*EXERCISE*. All lines from the one containing "if ok e ∧ e.stage" down to the one containing "def evRedoDone : Ev := ⟨0x4C04, 1⟩", both ends included, are to be given again exactly; omit the rest of the listing below.

*SUPPLIED DATA*.
=== Section Start ===

-- ==== Sys2Proof/Machine/Dma.lean ====
section
/-! DEFINITION. DMA.COPY (09_memory R231-R235): rows moved between memories over the lanes a command names, through the
Cabouz codec where it asks. -/

namespace Sys2Proof.Machine

/-- The operand block of R231. -/
structure DmaOp where
  src : Nat
  dst : Nat
  rows : Nat
  rowBytes : Nat
  srcPitch : Nat
  dstPitch : Nat
  /-- 0 none, 1 encode, 2 decode, 3 reserved. -/
  mode : Nat
  slot : Nat
  fmt : Nat
  deriving DecidableEq, Repr

def dmaOpOf (b : List Byte) : DmaOp :=
  { src := leAt b 0 8, dst := leAt b 8 8, rows := leAt b 16 4, rowBytes := leAt b 20 4, srcPitch := 64 * leAt b 24 4,
    dstPitch := 64 * leAt b 28 4, mode := leAt b 32 1 % 4, slot := bitsOf (leAt b 32 1) 2 4, fmt := leAt b 33 1 % 16 }

/-- The largest block of 2,048 elements (R238). -/
def maxBlock : Nat := 4160

/-- Bytes a side's row may take: raw, or the most its coded blocks can. -/
def dmaRowMost (o : DmaOp) (coded : Bool) : Nat := if coded then o.rowBytes / 4096 * maxBlock else o.rowBytes

/-- A side's rows lie in one memory (R214): a register page or a lap counter is not memory. -/
def dmaSideOk (o : DmaOp) (addr pitch : Nat) (coded : Bool) : Bool :=
  let a := if isGlobal addr then localPart addr else addr
  inMemory a 1 && inMemory a ((o.rows - 1) * pitch + dmaRowMost o coded)

/-- The checks of R234, in its order. -/
def dmaCheck (b : List Byte) (o : DmaOp) : Option (Nat × Nat) :=
  if (isGlobal o.src && isGlobal o.dst) || !dmaSideOk o o.src o.srcPitch (o.mode == 2) || !dmaSideOk o o.dst o.dstPitch (o.mode == 1) then
    some (stMalformed, 4)
  else if o.rows = 0 ∨ 16777215 < o.rows ∨ o.rowBytes < 64 ∨ 16777152 < o.rowBytes ∨ o.rowBytes % 64 ≠ 0
      ∨ (o.mode ≠ 0 ∧ o.rowBytes % 4096 ≠ 0) then some (stMalformed, 3)
  else if o.srcPitch < dmaRowMost o (o.mode == 2) ∨ o.dstPitch < dmaRowMost o (o.mode == 1) then some (stMalformed, 4)
  else if o.mode = 3 ∨ leAt b 32 1 / 64 ≠ 0 ∨ leAt b 33 1 / 16 ≠ 0 ∨ !zeroAt b 35 29
      ∨ (if o.mode = 0 then o.fmt ≠ 0 else o.fmt ≠ 4 ∧ o.fmt ≠ 7) then some (stMalformed, 12)
  else none

/-- Dispatch (R234, R249, R254): the block is checked, and an encode takes its slot's current bank. -/
def dmaPlace (sur : Surround) (s : State) (e : CmdEntry) : State :=
  let s := placeCmd s e
  let s0 := s
  let fail := fun (s : State) (r : Nat × Nat) => endAllParts s e.q e.idx r.1 r.2 []
  match readBlock s sur.hits e 64 64 with
  | (s, none) => fail s (stMalformed, 7)
  | (s, some b) =>
    let o := dmaOpOf b
    match dmaCheck b o with
    | some r => fail s r
    | none =>
      let t := cbzSlot s o.slot
      if o.mode = 1 ∧ !t.hasCurrent then fail s (stMalformed, 13)
      else
        let keep := fun (s' : State) (h : Option (Nat × Nat)) => match findCmd s' e.q e.idx with
          | some e => putCmd s' { e with opnd := b, held := h, progress := b2n (rereadSince s s0) }
          | none => s'
        if o.mode = 1 then keep (takeRef s o.slot t.curGen) (some (o.slot, t.curGen)) else keep s none

/-- What a run has counted (R235). -/
structure DmaAcc where
  coded : Nat := 0
  blocks : Nat := 0
  raws : Nat := 0
  reread : Bool := false

/-- What a run moves between. -/
structure DmaRun where
  o : DmaOp
  e : CmdEntry
  sur : Surround
  srcDev : Option Nat
  dstDev : Option Nat
  src : Nat
  dst : Nat

/-- End a lane's part, where a read or a write failed. -/
def dmaFail (p : DmaRun) (s : State) (l : Nat) (r : Nat × Nat) : State := endPart s p.e.q p.e.idx l r.1 r.2

/-- Read of the source side for lane l's row. -/
def dmaRead (p : DmaRun) (l : Nat) (s : State) (a n : Nat) : State × Except (Nat × Nat) (List Byte) :=
  anyRead s p.sur p.e.q p.e.idx 2 (.lane l) p.srcDev a n

/-- Write of the destination side for lane l's row. -/
def dmaWrite (p : DmaRun) (l : Nat) (s : State) (a : Nat) (bs : List Byte) : State × Option (Nat × Nat) :=
  anyWrite s p.sur p.e.q p.e.idx 2 (.lane l) p.dstDev a bs

/-- Move one raw unit of a row, or encode one block of it: the destination address after it. -/
def dmaUnit (p : DmaRun) (l : Nat) (enc : Option (Table Nat × Nat)) (from' : Nat) (st : State × DmaAcc × Nat) (u : Nat × Nat) :
    State × DmaAcc × Nat :=
  let (s, acc, dst) := st
  if !partOpen s p.e.q p.e.idx l then st
  else
    let a := from' + u.1
    match dmaRead p l s a u.2 with
    | (s, .error r) => (dmaFail p s l r, acc, dst)
    | (s, .ok bs) =>
      let (out, acc, s) := match enc with
        | none => (bs, acc, s)
        | some (t, gen) =>
          let (blk, raw) := encodeL1 t (fmtL1 p.o.fmt) p.o.slot gen (elems16 bs)
          (blk, { acc with coded := acc.coded + blk.length, blocks := acc.blocks + 1, raws := acc.raws + b2n raw },
            countEncoded s raw)
      match dmaWrite p l s dst out with
      | (s, none) => (s, acc, dst + out.length)
      | (s, some r) => (dmaFail p s l r, acc, dst)

/-- Decode the next block of a row: the source address after it (R233, R245, R246). -/
def dmaDecode (p : DmaRun) (l : Nat) (dst : Nat) (st : State × DmaAcc × Nat) (k : Nat) : State × DmaAcc × Nat :=
  let (s, acc, a) := st
  if !partOpen s p.e.q p.e.idx l then st
  else
    match dmaRead p l s a 64 with
    | (s, .error r) => (dmaFail p s l r, acc, a)
    | (s, .ok head) =>
      let full := match p.srcDev with | none => a | some d => globalAddr d a
      let flaky := flakyAt p.sur full
      match checkHead head (fmtL1 p.o.fmt) 2048 with
      | .error d =>
        (dmaFail p (judgeBlock s full p.e.cmdId head flaky (some d)) l (stDamaged, d), { acc with reread := true }, a)
      | .ok h =>
        let n := blockSize h
        let acc := { acc with reread := acc.reread || flaky.isSome }
        match dmaRead p l s (a + 64) (n - 64) with
        | (s, .error r) => (dmaFail p s l r, acc, a)
        | (s, .ok rest) =>
          match decodeL1 s h (head ++ rest) with
          | .error d =>
            (dmaFail p (judgeBlock s full p.e.cmdId head flaky (some d)) l (stDamaged, d), { acc with reread := true }, a)
          | .ok xs =>
            let s := judgeBlock s full p.e.cmdId head flaky none
            let acc := { acc with coded := acc.coded + n, blocks := acc.blocks + 1, raws := acc.raws + b2n h.raw }
            match dmaWrite p l s (dst + 4096 * k) (xs.flatMap (natLe 2)) with
            | (s, none) => (s, acc, a + n)
            | (s, some r) => (dmaFail p s l r, acc, a)

/-- The units a raw row moves in: 64-byte lines here, requests of up to 4,096 bytes where a side is a partner's. -/
def dmaUnits (p : DmaRun) : List (Nat × Nat) :=
  if p.srcDev.isSome || p.dstDev.isSome then pieces p.o.rowBytes
  else (List.range (p.o.rowBytes / 64)).map (fun i => (64 * i, 64))

/-- One row, on its lane (R232). -/
def dmaRow (p : DmaRun) (st : State × DmaAcc) (r : Nat) : State × DmaAcc :=
  let l := p.e.firstLane + r % p.e.laneCount
  let src := p.src + r * p.o.srcPitch
  let dst := p.dst + r * p.o.dstPitch
  if p.o.mode = 2 then
    let (s, acc, _) := (List.range (p.o.rowBytes / 4096)).foldl (dmaDecode p l dst) (st.1, st.2, src)
    (s, acc)
  else
    let enc := if p.o.mode = 0 then none else match p.e.held with
      | some (n, gen) => ((cbzSlot st.1 n).lengths gen).map (fun t => (t, gen))
      | none => none
    let us := if p.o.mode = 0 then dmaUnits p else (List.range (p.o.rowBytes / 4096)).map (fun i => (4096 * i, 4096))
    let (s, acc, _) := us.foldl (dmaUnit p l enc src) (st.1, st.2, dst)
    (s, acc)

/-- Some source row and some destination row share bytes (R232). -/
def dmaOverlaps (p : DmaRun) : Bool :=
  let ns := dmaRowMost p.o (p.o.mode == 2)
  let nd := dmaRowMost p.o (p.o.mode == 1)
  let spanS := (p.o.rows - 1) * p.o.srcPitch + ns
  let spanD := (p.o.rows - 1) * p.o.dstPitch + nd
  p.srcDev.isNone && p.dstDev.isNone && decide (p.src < p.dst + spanD ∧ p.dst < p.src + spanS)
    && (List.range p.o.rows).any (fun i => (List.range p.o.rows).any (fun j =>
      decide (p.src + i * p.o.srcPitch < p.dst + j * p.o.dstPitch + nd ∧ p.dst + j * p.o.dstPitch < p.src + i * p.o.srcPitch + ns)))

/-- The result bytes of R235. -/
def dmaResult (acc : DmaAcc) (replayed : Bool) : List Byte :=
  natLe 4 (min (acc.coded / 64) (2 ^ 32 - 1)) ++ natLe 4 (acc.blocks % 2 ^ 32) ++ natLe 2 (min acc.raws 0xFFFF)
    ++ natLe 1 (b2n replayed + 2 * b2n acc.reread) ++ [0]

/-- Run a DMA.COPY that is first on its lanes. Overlapping ranges leave the destination rows unspecified. -/
def dmaBody (sur : Surround) (s : State) (e : CmdEntry) : State :=
  let o := dmaOpOf e.opnd
  let (sd, sa) := deviceOf s o.src
  let (dd, da) := deviceOf s o.dst
  let p : DmaRun := ⟨o, e, sur, sd, dd, sa, da⟩
  let s0 := s
  let s := loseParts s e sur.laneHits
  let (s, acc) := (List.range o.rows).foldl (dmaRow p) (s, {})
  let s := if dmaOverlaps p then
      (List.range o.rows).foldl (fun s r => scramble s (da + r * o.dstPitch) (dmaRowMost o (o.mode == 1))) s
    else s
  endAllParts s e.q e.idx stOK 0 (dmaResult acc (bitOf e.progress 0 || rereadSince s0 s))

/-- A command waits for room in the transaction table before its first remote request (R104). -/
def dmaMayRun (s : State) (e : CmdEntry) : Bool :=
  let o := dmaOpOf e.opnd
  ((deviceOf s o.src).1.isNone && (deviceOf s o.dst).1.isNone) || txnRoom s 2

/-- DMA.COPY is dispatched, and runs once it is first on all its lanes. -/
def dmaStep (s : State) (q idx : Nat) (sur : Surround) : State :=
  let ok := fun (e : CmdEntry) => e.opcode == 0x0201
  let s := onDispatch s q idx ok sur (dmaPlace sur)
  match findCmd s q idx with
  | none => s
  | some e =>
    if ok e ∧ e.stage = .placed ∧ atFront s e ∧ dmaMayRun s e then
      let e := { e with stage := .running }
      dmaBody sur (putCmd s e) e
    else s

/-- DMA_COPY (R232). -/
def execDmaCopy (q idx : Nat) (sur : Surround) (s : State) : Host.Outcome State Fault Refusal :=
  onInstance (isQueue q) (dmaStep s q idx sur)

end Sys2Proof.Machine
end

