-- ==== Sys2Proof/Machine/Update.lean ====
section
/-! DEFINITION. The update engine (13_training_state R307-R318, R324-R326): owner sweeps, redo, fetch and audit. -/

namespace Sys2Proof.Machine

def evStepSkipped : Ev := ⟨0x4C01, 1⟩
def evScaleGrown : Ev := ⟨0x4C02, 1⟩
def evDigestMismatch : Ev := ⟨0x4C03, 3⟩
def evRedoDone : Ev := ⟨0x4C04, 1⟩
def evRedoFailed : Ev := ⟨0x4C05, 3⟩
def evImportIncomplete : Ev := ⟨0x4C06, 3⟩
def evRecordBad : Ev := ⟨0x4C07, 3⟩

/-- A reading that may end a shard with a status and a detail. -/
abbrev Reading (α : Type) : Type := State × Except (Nat × Nat) α

/-- Go on with what was read. -/
def Reading.andThen {α β : Type} (r : Reading α) (f : State → α → Reading β) : Reading β :=
  match r.2 with
  | .ok v => f r.1 v
  | .error e => (r.1, .error e)

/-- A command of the update engine as it runs. -/
structure UpdCtx where
  q : Nat
  idx : Nat
  epoch : Nat
  o : UpdOp
  sur : Surround

/-- Read this module's own memory. -/
def updRead (c : UpdCtx) (s : State) (a n : Nat) : Reading (List Byte) := anyRead s c.sur c.q c.idx 2 .network none a n

/-- Read the owner's memory, with the answers of this reading. -/
def ownerRead (c : UpdCtx) (answers : List Answer) (s : State) (dev : Option Nat) (a n : Nat) : Reading (List Byte) :=
  anyRead s { c.sur with answers := answers } c.q c.idx 2 .network dev a n

/-- Write this module's own memory. -/
def updWrite (c : UpdCtx) (s : State) (a : Nat) (bs : List Byte) : Reading Unit :=
  match anyWrite s c.sur c.q c.idx 2 .network none a bs with
  | (s, none) => (s, .ok ())
  | (s, some r) => (s, .error r)

/-- A shard ends with a status: what it has counted stands (R324). -/
def shardEnd (v : ShardOut) (st d : Nat) : ShardOut := { v with pend := false, status := st, detail := d }

/-- A reading that ends its shard keeps what the shard has counted. -/
def Reading.orEnd (v : ShardOut) (r : Reading ShardOut) : Reading ShardOut :=
  match r.2 with
  | .ok _ => r
  | .error e => (r.1, .ok (shardEnd v e.1 e.2))

/-- What a reading comes to for its shard, which had come to v. -/
def settleShard (v : ShardOut) (r : Reading ShardOut) : State × ShardOut :=
  match r.2 with
  | .ok o => (r.1, o)
  | .error e => (r.1, shardEnd v e.1 e.2)

/-! ### Descriptors and records -/

/-- A range of local memory, 64-byte aligned. -/
def alignedIn (a n : Nat) : Bool := a % 64 == 0 && inMemory a (max 1 n)

/-- The rectangle of a descriptor is in range (R307). -/
def rectOk (d : Shard) : Bool :=
  decide (1 ≤ d.rows ∧ d.rows ≤ 16777215 ∧ d.cols % 32 = 0 ∧ 0 < d.cols ∧ d.col0 % 32 = 0 ∧ d.count ≤ 67108864)
    && decide (d.layer ≤ 1023) && d.last == 0

/-- Both slots of a descriptor lie in local memory, and the record in the cellar. -/
def ownerOk (mode : Nat) (k5 : Bool) (d : Shard) : Bool :=
  rectOk d && d.owner == 0 && decide (slotBytesOf mode k5 d.count ≤ d.slotStride)
    && alignedIn d.base (d.slotStride + slotBytesOf mode k5 d.count)
    && alignedIn d.commit 64 && regionOf d.commit == .cellar

/-- A descriptor of an owner-mode sweep. -/
def sweepOk (o : UpdOp) (k5 : Bool) (d : Shard) : Bool :=
  ownerOk o.mode k5 d && (if o.mode = 2 then d.gradFmt == 6 && alignedIn d.aux 64
      else (d.gradFmt == 6 || d.gradFmt == 7) && d.aux == 0)
    && (let n := (if d.gradFmt = 7 then 2 else 4) * d.count
        if o.mode = 2 then alignedIn d.grad n else alignedIn (d.grad + o.step % 2 * d.gradStride) n)

/-- A descriptor of a fetch. -/
def fetchOk (d : Shard) : Bool :=
  rectOk d && d.base % 64 == 0 && d.commit % 64 == 0 && alignedIn d.aux 64 && decide (d.owner < 2 ^ 14)
    && alignedIn d.grad (2 * d.count)

/-- Read a shard's own record (R305): a bad one is DAMAGED, detail 22, none at all MALFORMED, detail 19. -/
def ownRecord (c : UpdCtx) (s : State) (d : Shard) : Reading CommitRec :=
  (updRead c s d.commit 64).andThen fun s b =>
    if leAt b 0 1 = 0 then (s, .error (stMalformed, 19))
    else if commitGood b then (s, .ok (commitOf b))
    else (raiseEv s pgUPD evRecordBad [d.commit, 0xFFFF], .error (stDamaged, 22))

/-- Write a record, and show it in UPD_LOSS. -/
def writeRecord (c : UpdCtx) (s : State) (d : Shard) (r : CommitRec) : Reading Unit :=
  (updWrite c s d.commit (commitBytes { r with stamp := timeNow s })).andThen fun s _ =>
    (setF (setF s UPD_LOSS_loss_log2 r.loss) UPD_LOSS_clean r.clean, .ok ())

/-- The status of a record or a job that disagree about K5 emulation (R183, R313). -/
def k5Clash (s : State) (k5 : Bool) : Option (Nat × Nat) :=
  if k5Job s = k5 then none else some (stArithMismatch, if k5Job s then 2 else 3)

/-- The grow interval in force (R309). -/
def growSteps (s : State) : Nat :=
  if k5Job s then 2000 else let g := getF s UPD_GROW_grow_steps; if g = 0 then 1000 else g

/-- Report a skip or a growth once per step (R309). -/
def reportSkip (s : State) (step loss : Nat) : State :=
  if s.upd.skipSteps.contains step then s
  else raiseEv (satF { s with upd := { s.upd with skipSteps := step :: s.upd.skipSteps } } UPD_COUNT_skipped 1) pgUPD evStepSkipped [step, loss]
def reportGrown (s : State) (step loss : Nat) : State :=
  if s.upd.grownSteps.contains step then s
  else raiseEv (satF { s with upd := { s.upd with grownSteps := step :: s.upd.grownSteps } } UPD_COUNT_grown 1) pgUPD evScaleGrown [step, loss]

/-- The layer entry of a descriptor. -/
def readLayer (c : UpdCtx) (s : State) (d : Shard) : Reading Layer :=
  if !inMemory (c.o.layer + 32 * d.layer) 32 then (s, .error (stMalformed, 19))
  else (updRead c s (c.o.layer + 32 * d.layer) 32).andThen fun s b => (s, .ok (layerOf b))

/-! ### The owner sweep of one shard (R308-R311, R313) -/

/-- Read a slot's areas. -/
def readSlot (c : UpdCtx) (s : State) (d : Shard) (slot mode : Nat) (k5 : Bool) : Reading (List Byte × List Byte × List Byte) :=
  let a := d.slotAt slot
  let n := d.count
  (updRead c s a (weightBytes mode k5 n)).andThen fun s w =>
  (updRead c s (a + firstOff mode k5 n) (firstBytes mode k5 n)).andThen fun s m1 =>
  if secondBytes mode k5 n = 0 then (s, .ok (w, m1, []))
  else (updRead c s (a + secondOff mode k5 n) (secondBytes mode k5 n)).andThen fun s m2 => (s, .ok (w, m1, m2))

=== Section End ===

*ANSWER TO THE EXERCISE*.
    if ok e ∧ e.stage = .placed ∧ atFront s e ∧ dmaMayRun s e then
      let e := { e with stage := .running }
      dmaBody sur (putCmd s e) e
    else s

/-- DMA_COPY (R232). -/
def execDmaCopy (q idx : Nat) (sur : Surround) (s : State) : Host.Outcome State Fault Refusal :=
  onInstance (isQueue q) (dmaStep s q idx sur)

end Sys2Proof.Machine
end

-- ==== Sys2Proof/Machine/Update.lean ====
section
/-! DEFINITION. The update engine (13_training_state R307-R318, R324-R326): owner sweeps, redo, fetch and audit. -/

namespace Sys2Proof.Machine

def evStepSkipped : Ev := ⟨0x4C01, 1⟩
def evScaleGrown : Ev := ⟨0x4C02, 1⟩
def evDigestMismatch : Ev := ⟨0x4C03, 3⟩
def evRedoDone : Ev := ⟨0x4C04, 1⟩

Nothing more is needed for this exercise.